Working with writer Doug Rutledge, Roble provided photography for The Somali Diaspora: A Journey Away, a book published by the University of Minnesota Press in 2008. Roble has also presented courses and lectures on Somali culture and the Somali Diaspora at the University of Minnesota, the Museum of World Culture in Frankfurt, Germany, and the universities at Oxford and Leeds in England. Roble is currently a visiting scholar at the Center for African Studies at Ohio State University.
Abdi Roble
The Somali Documentary Project grew out of a developing set of related needs: those of refugees to tell their stories and the needs of hosting community members to understand their new Somali neighbors and coworkers.
The notion of community for the Somali people is different from that denoted by the English word. Because of their nomadic heritage, Somalis think of communities involving people as opposed to space. In the wake of the Somali civil war, which started in 1991, the Somali community has truly become transnational; husbands, wives, brothers, sisters, and cousins are often separated by national borders and languages, but still belong to a larger Somali community.
I left Somalia before the civil war erupted. For me, the idea and challenge of the Somali Documentary Project arose when I saw so many refugees arriving in Columbus, Ohio, where I live. I wanted to tell the story of these refugees, but felt that in order to do so I should document the entire transnational community. I decided to travel to Minneapolis, Minnesota, the largest Somali community in the United States as well as to Anaheim, California, and Portland, Maine, so I could follow the resettlement process of refugees and their secondary migrations.
More importantly, to tell the stories of these refugees completely, I also had to travel to the Dadaab refugee camp in northeastern Kenya where the United Nations High Commissioner for Refugees attempts to provide sanctuary for people as they flee the civil war in Somalia. When I went to the refugee camp in 2005, I had been away from Somalia for nearly 20 years. Like most Somalis, indeed most refugees, I missed my homeland. Now, because of the civil war, the closest I could get to home was the camp.

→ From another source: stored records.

-- ==== Sys2Proof/Laws/PartsDictCmds.lean ====
section
/-!
SUPPORT. PartsDictCmds.lean: the footprint of every operation of Machine/DictCmds.lean.
-/
set_option linter.unusedTactic false
set_option linter.unreachableTactic false
set_option linter.unusedVariables false
namespace Sys2Proof.Machine

theorem State.writeWhole_parts {p : Nat} {s x : State} (a1 : Master) (a2 : Nat) (a3 : List Byte) (hp : 0xfff85ffdf8 ||| p = p) (h : Fr p s x) : Fr p s (State.writeWhole x a1 a2 a3).2 := by
  unfold State.writeWhole
  with_reducible
    repeat' first
      | assumption | exact Fr.up (by decide) hp | apply State.writeSegment_parts
      | apply State.writeKey_parts | refine Fr.ite ?_ ?_ | refine Fr.ite_snd ?_ ?_ | refine Fr.ite_trd ?_ ?_ | split
      | (refine Fr.snd_of ?_ (by assumption)) | (refine Fr.trd_of ?_ (by assumption))

theorem State.asked_parts {p : Nat} {s x : State} (a1 : Master) (a2 : State → State) (hf : ∀ y, Fr p s y → Fr p s (a2 y)) (hp : 0x0 ||| p = p) (h : Fr p s x) : Fr p s (State.asked x a1 a2) := by
  unfold State.asked
  with_reducible
    repeat' first
      | assumption | exact Fr.up (by decide) hp | apply hf | refine Fr.ite ?_ ?_

theorem execObjectWrite_parts {s t : State} (a0 : Master) (a1 : Nat) (a2 : List Byte) (h : execObjectWrite a0 a1 a2 s = .next t) : Fr 0xfff85ffdf8 s t := by
  unfold execObjectWrite at h
  cases h
  have h := Fr.refl 0xfff85ffdf8 s
  have hp : 0xfff85ffdf8 ||| 0xfff85ffdf8 = 0xfff85ffdf8 := rfl
  with_reducible
    repeat' first
      | assumption | exact Fr.up (by decide) hp | apply State.asked_parts
      | apply State.writeWhole_parts | apply State.logged_parts | refine fun y hy => ?_ | split | (refine Fr.snd_of ?_ (by assumption))
      | (refine Fr.trd_of ?_ (by assumption))

theorem execDomainWriteSegment_parts {s t : State} (a0 : Master) (a1 : Nat) (a2 : Nat) (a3 : Bool) (a4 : List Byte) (h : execDomainWriteSegment a0 a1 a2 a3 a4 s = .next t) : Fr 0x808022010 s t := by
  unfold execDomainWriteSegment at h
  cases h
  have h := Fr.refl 0x808022010 s
  have hp : 0x808022010 ||| 0x808022010 = 0x808022010 := rfl
  with_reducible
    repeat' first
      | assumption | exact Fr.up (by decide) hp | apply State.asked_parts
      | apply State.writeSegment_parts | refine fun y hy => ?_ | split | (refine Fr.snd_of ?_ (by assumption))
      | (refine Fr.trd_of ?_ (by assumption))

theorem execDomainReadSegment_parts {s t : State} (a0 : Master) (a1 : Nat) (a2 : Nat) (a3 : Nat) (h : execDomainReadSegment a0 a1 a2 a3 s = .next t) : Fr 0x800016010 s t := by
  unfold execDomainReadSegment at h
  cases h
  have h := Fr.refl 0x800016010 s
  have hp : 0x800016010 ||| 0x800016010 = 0x800016010 := rfl
  with_reducible
    repeat' first
      | assumption | exact Fr.up (by decide) hp | apply State.asked_parts
      | apply State.readSegment_parts | refine fun y hy => ?_ | split | (refine Fr.snd_of ?_ (by assumption))
      | (refine Fr.trd_of ?_ (by assumption))

theorem execDomainSnapshotExpiry_parts {s t : State} (a0 : Master) (a1 : Nat) (h : execDomainSnapshotExpiry a0 a1 s = .next t) : Fr 0x800000000 s t := by
  unfold execDomainSnapshotExpiry at h
  cases h
  have h := Fr.refl 0x800000000 s
  have hp : 0x800000000 ||| 0x800000000 = 0x800000000 := rfl
  with_reducible
    repeat' first
      | assumption | exact Fr.up (by decide) hp | apply State.dropSnap_parts

theorem execWholeObjectRead_parts {s t : State} (a0 : Master) (a1 : Nat) (h : execWholeObjectRead a0 a1 s = .next t) : Fr 0x800016010 s t := by
  unfold execWholeObjectRead at h
  cases h
  have h := Fr.refl 0x800016010 s
  have hp : 0x800016010 ||| 0x800016010 = 0x800016010 := rfl
  with_reducible
    repeat' first
      | assumption | exact Fr.up (by decide) hp | apply State.asked_parts | apply State.readKey_parts
      | refine fun y hy => ?_ | split | (refine Fr.snd_of ?_ (by assumption)) | (refine Fr.trd_of ?_ (by assumption))

theorem execOdLockWrite_parts {s t : State} (a0 : Master) (a1 : Nat) (a2 : Nat) (h : execOdLockWrite a0 a1 a2 s = .next t) : Fr 0xfff85ffdf8 s t := by
  unfold execOdLockWrite at h
  cases h
  have h := Fr.refl 0xfff85ffdf8 s
  have hp : 0xfff85ffdf8 ||| 0xfff85ffdf8 = 0xfff85ffdf8 := rfl
  with_reducible
    repeat' first
      | assumption | exact Fr.up (by decide) hp | apply State.asked_parts | apply State.writeKey_parts
      | apply State.logged_parts | refine fun y hy => ?_ | split | (refine Fr.snd_of ?_ (by assumption))
      | (refine Fr.trd_of ?_ (by assumption))

theorem execOdLockLeaseExpiry_parts {s t : State} (a0 : Nat) (h : execOdLockLeaseExpiry a0 s = .next t) : Fr 0x10 s t := by
  unfold execOdLockLeaseExpiry at h
  cases h
  have h := Fr.refl 0x10 s
  have hp : 0x10 ||| 0x10 = 0x10 := rfl
  with_reducible
    repeat' first
      | assumption | exact Fr.up (by decide) hp | apply State.set_parts | refine Fr.ite ?_ ?_

theorem execOdCommit_parts {s t : State} (a0 : Master) (a1 : Nat) (h : execOdCommit a0 a1 s = .next t) : Fr 0xfff85ffdf8 s t := by
  unfold execOdCommit at h
  cases h
  have h := Fr.refl 0xfff85ffdf8 s
  have hp : 0xfff85ffdf8 ||| 0xfff85ffdf8 = 0xfff85ffdf8 := rfl
  with_reducible
    repeat' first
      | assumption | exact Fr.up (by decide) hp | apply State.asked_parts | apply State.writeKey_parts
      | apply State.logged_parts | refine fun y hy => ?_ | split | (refine Fr.snd_of ?_ (by assumption))
      | (refine Fr.trd_of ?_ (by assumption))

theorem execJournalCommit_parts {s t : State} (h : execJournalCommit s = .next t) : Fr 0x10010 s t := by
  unfold execJournalCommit at h
  cases h
  have h := Fr.refl 0x10010 s
  have hp : 0x10010 ||| 0x10010 = 0x10010 := rfl
  with_reducible
    repeat' first
      | assumption | exact Fr.up (by decide) hp | apply State.commitStart_parts | refine Fr.ite ?_ ?_

theorem execJournalCommitDone_parts {s t : State} (a0 : Bool) (a1 : Nat) (h : execJournalCommitDone a0 a1 s = .next t) : Fr 0xd200012010 s t := by
  unfold execJournalCommitDone at h
  cases h
  have h := Fr.refl 0xd200012010 s
  have hp : 0xd200012010 ||| 0xd200012010 = 0xd200012010 := rfl
  with_reducible
    repeat' first
      | assumption | exact Fr.up (by decide) hp | apply State.releaseHeld_parts
      | apply State.commitAgain_parts | apply State.commitDone_parts | refine Fr.ite ?_ ?_ | lift_lets
      | (intro y; refine Fr.cut _ s y ?_ (fun hy => ?_); (on_goal 1 => subst y); (on_goal 2 => clear_value y)) | intro y

theorem execOdRestore_parts {s t : State} (a0 : Master) (a1 : Nat) (h : execOdRestore a0 a1 s = .next t) : Fr 0xfff85ffdf8 s t := by
  unfold execOdRestore at h
  cases h
  have h := Fr.refl 0xfff85ffdf8 s
  have hp : 0xfff85ffdf8 ||| 0xfff85ffdf8 = 0xfff85ffdf8 := rfl
  with_reducible
    repeat' first
      | assumption | exact Fr.up (by decide) hp | apply State.asked_parts | apply State.writeKey_parts
      | apply State.logged_parts | refine fun y hy => ?_ | split | (refine Fr.snd_of ?_ (by assumption))
      | (refine Fr.trd_of ?_ (by assumption))

theorem State.portSend_parts {p : Nat} {s x : State} (a1 : Nat) (a2 : Option (Master × Nat)) (hp : 0x8000024f0 ||| p = p) (h : Fr p s x) : Fr p s (State.portSend x a1 a2) := by
  unfold State.portSend
  with_reducible
    repeat' first
      | assumption | exact Fr.up (by decide) hp | apply State.answerWith_parts
      | apply State.portRaw_parts | apply State.refuse_parts | refine Fr.ite ?_ ?_ | lift_lets
      | (intro y; refine Fr.cut p s y ?_ (fun hy => ?_); (on_goal 1 => subst y); (on_goal 2 => clear_value y)) | intro y | split

theorem execPortLatchWrite_parts {s t : State} (a0 : Nat) (a1 : Nat) (a2 : Option (Master × Nat)) (h : execPortLatchWrite a0 a1 a2 s = .next t) : Fr 0x8000824f0 s t := by
  unfold execPortLatchWrite at h
  cases h
  have h := Fr.refl 0x8000824f0 s
  have hp : 0x8000824f0 ||| 0x8000824f0 = 0x8000824f0 := rfl
  with_reducible
    repeat' first
      | assumption | exact Fr.up (by decide) hp | apply State.portSend_parts | apply State.logged_parts
      | apply State.refuse_parts | refine Fr.ite ?_ ?_ | refine fun y hy => ?_

end Sys2Proof.Machine
end

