-- ==== Sys2Proof/Laws/PartsModes.lean ====
section
/-!
SUPPORT. PartsModes.lean: the footprint of every operation of Machine/Modes.lean.
-/
set_option linter.unusedTactic false
set_option linter.unreachableTactic false
set_option linter.unusedVariables false
namespace Sys2Proof.Machine

theorem execWakePin_parts {s t : State} (h : execWakePin s = .next t) : Fr 0x4000000910 s t := by
  unfold execWakePin at h
  cases h
  have h := Fr.refl 0x4000000910 s
  have hp : 0x4000000910 ||| 0x4000000910 = 0x4000000910 := rfl
  with_reducible
    repeat' first
      | assumption | exact Fr.up (by decide) hp | apply State.wakeEvent_parts | refine Fr.ite ?_ ?_

theorem State.attach_parts {p : Nat} {s x : State} (hp : 0x40004019f0 ||| p = p) (h : Fr p s x) : Fr p s (State.attach x) := by
  unfold State.attach
  with_reducible
    repeat' first
      | assumption | exact Fr.up (by decide) hp | apply State.classStart_parts
      | apply State.wakeEvent_parts | refine Fr.ite ?_ ?_ | lift_lets
      | (intro y; refine Fr.cut p s y ?_ (fun hy => ?_); (on_goal 1 => subst y); (on_goal 2 => clear_value y)) | intro y
      | apply Fr.mk_core | apply Fr.mk_src

theorem execVbusAttach_parts {s t : State} (h : execVbusAttach s = .next t) : Fr 0x40004819f0 s t := by
  unfold execVbusAttach at h
  cases h
  have h := Fr.refl 0x40004819f0 s
  have hp : 0x40004819f0 ||| 0x40004819f0 = 0x40004819f0 := rfl
  with_reducible
    repeat' first
      | assumption | exact Fr.up (by decide) hp | apply State.attach_parts
      | apply State.wakeEvent_parts | apply State.logged_parts | refine Fr.ite ?_ ?_ | refine fun y hy => ?_

theorem State.parkScan_parts {p : Nat} {s x : State} (hp : 0x40810 ||| p = p) (h : Fr p s x) : Fr p s (State.parkScan x) := by
  unfold State.parkScan
  with_reducible
    repeat' first
      | assumption | exact Fr.up (by decide) hp | apply State.slotsStart_parts
      | apply State.noResults_parts | apply State.set_parts | refine Fr.foldl _ ?_ (fun y a hy => ?_) | lift_lets
      | (intro y; refine Fr.cut p s y ?_ (fun hy => ?_); (on_goal 1 => subst y); (on_goal 2 => clear_value y)) | intro y
      | apply Fr.mk_mode_meas

theorem State.parkEvaluate_parts {p : Nat} {s x : State} (hp : 0x204120f0 ||| p = p) (h : Fr p s x) : Fr p s (State.parkEvaluate x) := by
  unfold State.parkEvaluate
  with_reducible
    repeat' first
      | assumption | exact Fr.up (by decide) hp | apply State.ocvCorrect_parts
      | apply State.cutoff_parts | apply State.cellReport_parts | apply State.zoneUpdate_parts | refine Fr.foldl _ ?_ (fun y a hy => ?_)
      | refine Fr.ite ?_ ?_ | refine Fr.ite_snd ?_ ?_ | refine Fr.ite_trd ?_ ?_ | refine fun y hy => ?_ | lift_lets
      | (intro y; refine Fr.cut p s y ?_ (fun hy => ?_); (on_goal 1 => subst y); (on_goal 2 => clear_value y)) | intro y | split
      | (refine Fr.snd_of ?_ (by assumption)) | (refine Fr.trd_of ?_ (by assumption)) | apply Fr.mk_col
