theorem witness_ModeRequestsResolve :
    meets on (fun s => s.served .H = true ∧ s.shellUp = true ∧ s.bringing = false ∧ s.aon.overcast = false ∧ s.inMode [2, 3] = true ∧
      s.writeCode .H (0x0101 * 256 + Master.H.code) (leBytes 1 2) = 0) ∧
    meets on (fun s => s.served .H = true ∧ s.served .S = true ∧ s.shellUp = true ∧ s.bringing = false ∧ s.aon.overcast = false ∧
      s.inMode [2, 3] = true ∧ s.writeCode .H (0x0101 * 256 + Master.H.code) (leBytes 1 3) = 0 ∧
      s.writeCode .S (0x0101 * 256 + Master.S.code) (leBytes 1 1) = 0) ∧
    meets on (fun s => s.served .H = true ∧ s.shellUp = true ∧ s.bringing = false ∧ s.aon.overcast = false ∧ s.modeNow = 2 ∧
      s.mode.park ≠ 5 ∧ s.obj Obj.TSD_STATE = 0 ∧ s.obj Obj.MODE_TARGET ≠ 3 ∧ (s.set (0x0101 * 256 + Master.H.code) 3).resolved = 3 ∧
      s.writeCode .H (0x0101 * 256 + Master.H.code) (leBytes 1 3) = 0) ∧
    meets { wr on [(Obj.MODE_LEASE_H, 5)] with mode := { leaseH := true } } (fun s => s.shellUp = true ∧ s.bringing = false ∧
      s.aon.overcast = false ∧ s.inMode [2, 3] = true ∧ s.mode.leaseH = true ∧ s.obj Obj.MODE_LEASE_H ≠ 0) ∧
    meets { wr on [(Obj.MODE_LEASE_F, 5)] with mode := { leaseF := true } } (fun s => s.shellUp = true ∧ s.bringing = false ∧
      s.aon.overcast = false ∧ s.inMode [2, 3] = true ∧ s.mode.leaseF = true ∧ s.obj Obj.MODE_LEASE_F ≠ 0) := by decide +kernel

theorem witness_ParkEntryStages :
    meets (wr on [(Obj.MODE_TARGET, 0xFF), (Obj.IDLE_PARK_DELAY, 60)]) (fun s => s.shellUp = true ∧ s.bringing = false ∧ s.modeNow = 2 ∧
      s.mode.park = 0 ∧ s.obj Obj.MODE_TARGET = 0xFF ∧ s.obj Obj.IDLE_PARK_DELAY ≠ 0 ∧ s.mode.wakeHold = false ∧ s.mode.maint = false ∧ s.obj Obj.TSD_STATE = 0) ∧
    meets { running with mode := { park := 4 } } (fun s => s.shellUp = true ∧ s.modeNow = 2 ∧ s.obj Obj.TSD_STATE = 0 ∧ s.mode.park = 4) ∧
    meets { wr on [(Obj.MODE_TARGET, 1)] with mode := { park := 5, parkCause := 1 } } (fun s => s.shellUp = true ∧ s.modeNow = 2 ∧
      s.obj Obj.TSD_STATE = 0 ∧ s.mode.park = 5 ∧ s.obj Obj.MODE_TARGET ≠ 0 ∧ s.aon.wake = none) ∧
    meets { on with mode := { park := 5 }, aon := { on.aon with wake := some 2 } } (fun s => s.shellUp = true ∧ s.modeNow = 2 ∧
      s.obj Obj.TSD_STATE = 0 ∧ s.mode.park = 5 ∧ s.aon.wake = some 2) ∧
    meets { on with mode := { park := 2 } } (fun s => s.shellUp = true ∧ s.modeNow = 2 ∧ s.obj Obj.TSD_STATE = 0 ∧ s.mode.park = 2 ∧
      s.hz.epoch = none) ∧
    meets { wr on [(Obj.MODE_STATE, 3), (Obj.MODE_TARGET, 0xFF)] with mode := { wakeHold := true } } (fun s => s.mode.wakeHold = true ∧
      s.shellUp = true ∧ s.bringing = false ∧ s.aon.overcast = false ∧ s.modeNow = 3 ∧ s.obj Obj.MODE_TARGET = 0xFF ∧
      s.mode.serviceStay = false ∧ s.obj Obj.TSD_STATE = 0) := by decide +kernel

/-- In bring-up before the core handover, with the charge table and bank A or without. -/
def atStepEight (kind : Nat) (bank : Bool) : State := wr { on with
  aon := { on.aon with bringKind := kind }, tabs := { active := if bank then [(2, List.replicate 512 0)] else [] } }
  [(Obj.BRINGUP_STEP, 8), (Obj.TABLE_ACTIVE, b2n bank)]

theorem witness_StratusAndOvercast :
    meets on (fun s => s.shellUp = true ∧ s.bringing = false ∧ s.inMode [2, 3, 4, 5] = true ∧ s.aon.overcast = false) ∧
    meets (wr on [(Obj.BRINGUP_STEP, 9)]) (fun s => s.shellUp = true ∧ 9 ≤ s.obj Obj.BRINGUP_STEP) ∧
    meets { on with strat := { active := true, link := 0 } } (fun s => s.strat.active = true ∧ s.variant = .A ∧ s.strat.link = 0) ∧
    meets { on with strat := { active := true, link := 1 } } (fun s => s.strat.active = true ∧ s.variant = .A ∧ s.strat.link = 1 ∧
      s.strat.absent = false) ∧
    meets { wr alone [(Obj.MODE_STATE, 6)] with strat := { active := true, link := 1, absent := true } } (fun s => s.strat.active = true ∧
      s.variant = .A ∧ s.strat.link = 1 ∧ s.strat.absent = true ∧ s.modeNow = 6 ∧ s.packDead = true ∧ s.obj Obj.TSD_STATE = 0 ∧
      s.busNow = some 0 ∧ (s.linkZ .east).importing = false) ∧
    meets (atStepEight 0 true) (fun s => s.aon.overcast = false ∧ s.aon.shell = true ∧ s.aon.resetLevel = 0 ∧ s.aon.clockStopped = false ∧
      s.obj Obj.BRINGUP_STEP = 8 ∧ s.strat.absent = false ∧ s.aon.bringKind ≠ 2 ∧ s.noBank = false ∧ s.hasGroup .pack = true) ∧
    meets (atStepEight 0 false) (fun s => s.aon.overcast = false ∧ s.aon.shell = true ∧ s.aon.resetLevel = 0 ∧ s.aon.clockStopped = false ∧
      s.obj Obj.BRINGUP_STEP = 8 ∧ s.strat.absent = false ∧ s.aon.bringKind ≠ 2 ∧ s.noBank = true) ∧
    meets (atStepEight 2 false) (fun s => s.aon.overcast = false ∧ s.aon.shell = true ∧ s.aon.resetLevel = 0 ∧ s.aon.clockStopped = false ∧
      s.obj Obj.BRINGUP_STEP = 8 ∧ s.strat.absent = false ∧ s.aon.bringKind = 2 ∧ s.noBank = true ∧ s.core.rideFromOn = false) ∧
    meets { on with strat := { absent := true, heartbeat := true } } (fun s => s.aon.overcast = false ∧ s.aon.shell = true ∧
      s.aon.resetLevel = 0 ∧ s.aon.clockStopped = false ∧ s.strat.absent = true ∧ s.bringing = false) ∧
    meets { wr on [(Obj.MODE_STATE, 7)] with aon := { on.aon with overcast := true }, strat := { absent := true, heartbeat := true } } (fun s =>
      s.aon.overcast = true ∧ s.aon.shell = true ∧ s.aon.resetLevel = 0 ∧ s.strat.absent = true ∧ s.modeNow = 7 ∧ s.bringing = false) ∧
    meets { on with aon := { on.aon with overcast := true, overcastStage := 1 } } (fun s => s.aon.overcast = true ∧ s.aon.overcastStage = 1) ∧
    meets { on with aon := { on.aon with overcast := true, overcastStage := 2 } } (fun s => s.aon.overcast = true ∧ s.aon.overcastStage = 2) ∧
    meets { on with aon := { on.aon with overcast := true, overcastStage := 3 } } (fun s => s.aon.overcast = true ∧ s.aon.overcastStage = 3) ∧
    meets { on with aon := { on.aon with overcast := true, overcastStage := 4 } } (fun s => s.aon.overcast = true ∧ s.aon.overcastStage = 4) ∧
    meets on (fun s => s.wd.pulseEnd ≤ s.now) ∧ meets { on with wd := { on.wd with pulseEnd := 7 } } (fun s => s.now < s.wd.pulseEnd) := by
  decide +kernel

theorem witness_ClocksSuppliesAndDebugPort :
    meets (wr on [(Obj.CLK_STATE, 1)]) (fun s => s.aon.por = false ∧ s.aon.clockStopped = false ∧ s.acquiring = false ∧ s.obj Obj.CLK_STATE < 4) ∧
    meets (wr on [(Obj.BRINGUP_STEP, 4), (Obj.STRAPS, 128), (Obj.CLK_STATE, 6)]) (fun s => s.obj Obj.BRINGUP_STEP = 4 ∧ s.clkm = 2 ∧
      s.obj Obj.CLK_STATE = 6) ∧
    meets (wr on [(Obj.CLK_STATE, 1)]) (fun s => s.aon.por = false ∧ s.shellUp = true ∧ s.obj Obj.CLK_STATE ≠ 6 ∧ s.aon.buckOff = false) := by decide +kernel

theorem witness_WatchdogPeriodsAndCheckins :
    meets { wr on [(Obj.WD_STATE, 1), (Obj.WD_SEEN, 0xFF), (Obj.WD_TOKEN, 7)] with wd := { on.wd with close := [100], owner := [1] } }
      (fun s => s.shellUp && s.obj Obj.WD_STATE == 1 && !s.wdQuiet && (List.range 16).all fun k => !s.wdMissing k) ∧
    meets { wr on [(Obj.WD_STATE, 1)] with wd := { on.wd with open_ := List.replicate 16 0, close := List.replicate 16 100 } } (fun s =>
      s.shellUp = true ∧ s.obj Obj.WD_STATE = 1 ∧ s.wdQuiet = false ∧ s.wdMissing 6 = true ∧ s.wdLive 6 = true ∧ s.wd.open_.getD 6 0 < s.wd.close.getD 6 0 ∧
      s.wdMissing 12 = false) ∧
    meets { wr on [(Obj.WD_STATE, 1), (Obj.WD_TOKEN, 7)] with wd := { on.wd with enable := 0x1FF, open_ := List.replicate 16 0, close := List.replicate 16 100 } }
      (fun s => s.served .H = true ∧ s.wdQuiet = false ∧ (s.wdAt 5).writeCode .H Obj.WD_CHECKIN (leBytes 2 0x0708) = 0 ∧ field 0x0708 15 8 = s.obj Obj.WD_TOKEN ∧
        bit (s.obj Obj.WD_SEEN) (field 0x0708 3 0) = false ∧ s.wd.open_.getD 8 0 ≤ max s.wd.tick 5 ∧ max s.wd.tick 5 < s.wd.close.getD 8 0) ∧
    meets (wr on [(Obj.MODE_STATE, 5)]) (fun s => wdKey Obj.WD_PERIOD = true ∧ s.served .H = true ∧
      s.writeCode .H Obj.WD_PERIOD (leBytes (((s.keyType Obj.WD_PERIOD).bind ObjType.size).getD 4) (s.obj Obj.WD_PERIOD)) = 0) := by
  decide +kernel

Encountering the people I had left behind and seeing them in such terrible conditions was a very emotional experience. The first people I met were unloading grain. When I saw how hard they worked and realized what a pitifully small reward they received, I cried. The workers warned me. “We’re the strong ones,” they said. “If we make you cry, please don’t go inside the camp.”
I realized that if I was going to do my job and tell the story of these people through photographs, I would have to overcome my emotions or turn them into an artistic statement. But how should I portray my own people in these conditions? The last time I saw people in my homeland, they were happy and prosperous. Somalia was an important country on the Horn of Africa. But today many of those Somalis who try to escape the war are confined to refugee camps. I had to be truthful to the inhumane conditions I witnessed, but I also had to capture the integrity and the dignity of these people I knew so well. The camp, with its harsh light, also presented a number of technical challenges, but the bigger issue I faced was the emotions inside of me. Instead of emphasizing the refugees’ suffering, I found a beauty in the way they made their difficult plight into something that contained the daily rhythms of an ordinary life.
I offer my images of the Somali people to reveal both their dignity and their suffering.